Of the entries below, restate word for word only the section that runs from the line with "if (controlLines s).memRd" to the line with "def cycleBound : Nat := 64", counting both ends.

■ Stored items
--- --- ---

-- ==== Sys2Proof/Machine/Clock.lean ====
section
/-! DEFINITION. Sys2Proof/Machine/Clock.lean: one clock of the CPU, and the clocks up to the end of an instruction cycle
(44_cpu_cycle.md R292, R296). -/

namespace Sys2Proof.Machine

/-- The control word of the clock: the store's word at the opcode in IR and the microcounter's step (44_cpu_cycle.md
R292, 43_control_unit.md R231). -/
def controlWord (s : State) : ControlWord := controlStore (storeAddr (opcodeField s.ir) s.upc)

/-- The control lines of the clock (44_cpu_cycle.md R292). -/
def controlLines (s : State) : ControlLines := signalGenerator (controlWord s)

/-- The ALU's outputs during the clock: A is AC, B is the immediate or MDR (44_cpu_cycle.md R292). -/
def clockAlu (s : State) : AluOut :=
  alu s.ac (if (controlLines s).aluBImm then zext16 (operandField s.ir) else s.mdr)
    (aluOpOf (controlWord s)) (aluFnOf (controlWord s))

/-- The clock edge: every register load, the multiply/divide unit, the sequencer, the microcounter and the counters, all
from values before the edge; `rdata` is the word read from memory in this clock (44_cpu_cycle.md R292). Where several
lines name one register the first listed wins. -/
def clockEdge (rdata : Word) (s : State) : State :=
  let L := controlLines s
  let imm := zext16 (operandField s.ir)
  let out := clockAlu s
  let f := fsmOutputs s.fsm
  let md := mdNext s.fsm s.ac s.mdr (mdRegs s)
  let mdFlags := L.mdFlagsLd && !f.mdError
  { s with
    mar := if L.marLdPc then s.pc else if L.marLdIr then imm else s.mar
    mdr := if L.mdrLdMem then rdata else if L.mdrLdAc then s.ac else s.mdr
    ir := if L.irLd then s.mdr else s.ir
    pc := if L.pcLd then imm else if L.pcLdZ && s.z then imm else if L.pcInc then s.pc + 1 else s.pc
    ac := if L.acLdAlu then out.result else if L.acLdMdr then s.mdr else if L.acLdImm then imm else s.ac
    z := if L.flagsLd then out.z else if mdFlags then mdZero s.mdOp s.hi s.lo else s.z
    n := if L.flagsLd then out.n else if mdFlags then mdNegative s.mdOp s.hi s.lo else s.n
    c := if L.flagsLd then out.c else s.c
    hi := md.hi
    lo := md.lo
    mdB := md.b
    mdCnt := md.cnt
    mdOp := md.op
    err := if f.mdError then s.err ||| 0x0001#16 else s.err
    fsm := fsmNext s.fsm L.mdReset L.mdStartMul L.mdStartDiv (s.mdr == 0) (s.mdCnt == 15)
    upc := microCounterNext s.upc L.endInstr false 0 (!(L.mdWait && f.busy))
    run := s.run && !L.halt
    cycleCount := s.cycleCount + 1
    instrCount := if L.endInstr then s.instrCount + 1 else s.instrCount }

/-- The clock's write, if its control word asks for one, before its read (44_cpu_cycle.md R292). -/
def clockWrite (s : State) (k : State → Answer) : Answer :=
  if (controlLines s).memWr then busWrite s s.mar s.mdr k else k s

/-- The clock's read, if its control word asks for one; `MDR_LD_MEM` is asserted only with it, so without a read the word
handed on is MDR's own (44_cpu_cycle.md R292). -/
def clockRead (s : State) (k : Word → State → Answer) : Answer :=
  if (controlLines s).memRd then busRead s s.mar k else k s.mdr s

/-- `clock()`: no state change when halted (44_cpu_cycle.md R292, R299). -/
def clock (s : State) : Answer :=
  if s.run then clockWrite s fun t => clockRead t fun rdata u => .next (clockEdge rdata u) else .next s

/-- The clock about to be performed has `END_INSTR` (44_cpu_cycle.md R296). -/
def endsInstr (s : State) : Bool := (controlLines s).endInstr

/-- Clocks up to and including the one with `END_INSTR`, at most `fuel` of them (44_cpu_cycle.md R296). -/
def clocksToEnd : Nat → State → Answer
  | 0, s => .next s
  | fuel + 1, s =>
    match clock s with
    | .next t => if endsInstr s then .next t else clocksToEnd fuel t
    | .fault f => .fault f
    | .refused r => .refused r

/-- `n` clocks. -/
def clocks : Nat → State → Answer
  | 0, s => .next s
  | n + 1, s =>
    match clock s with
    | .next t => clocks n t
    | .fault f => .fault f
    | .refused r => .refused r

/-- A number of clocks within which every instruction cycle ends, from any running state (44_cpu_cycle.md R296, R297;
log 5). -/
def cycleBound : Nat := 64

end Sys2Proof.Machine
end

--- --- ---

■ ANSWER
  if (controlLines s).memRd then busRead s s.mar k else k s.mdr s

/-- `clock()`: no state change when halted (44_cpu_cycle.md R292, R299). -/
def clock (s : State) : Answer :=
  if s.run then clockWrite s fun t => clockRead t fun rdata u => .next (clockEdge rdata u) else .next s

/-- The clock about to be performed has `END_INSTR` (44_cpu_cycle.md R296). -/
def endsInstr (s : State) : Bool := (controlLines s).endInstr

/-- Clocks up to and including the one with `END_INSTR`, at most `fuel` of them (44_cpu_cycle.md R296). -/
def clocksToEnd : Nat → State → Answer
  | 0, s => .next s
  | fuel + 1, s =>
    match clock s with
    | .next t => if endsInstr s then .next t else clocksToEnd fuel t
    | .fault f => .fault f
    | .refused r => .refused r

/-- `n` clocks. -/
def clocks : Nat → State → Answer
  | 0, s => .next s
  | n + 1, s =>
    match clock s with
    | .next t => clocks n t
    | .fault f => .fault f
    | .refused r => .refused r

/-- A number of clocks within which every instruction cycle ends, from any running state (44_cpu_cycle.md R296, R297;
log 5). -/
def cycleBound : Nat := 64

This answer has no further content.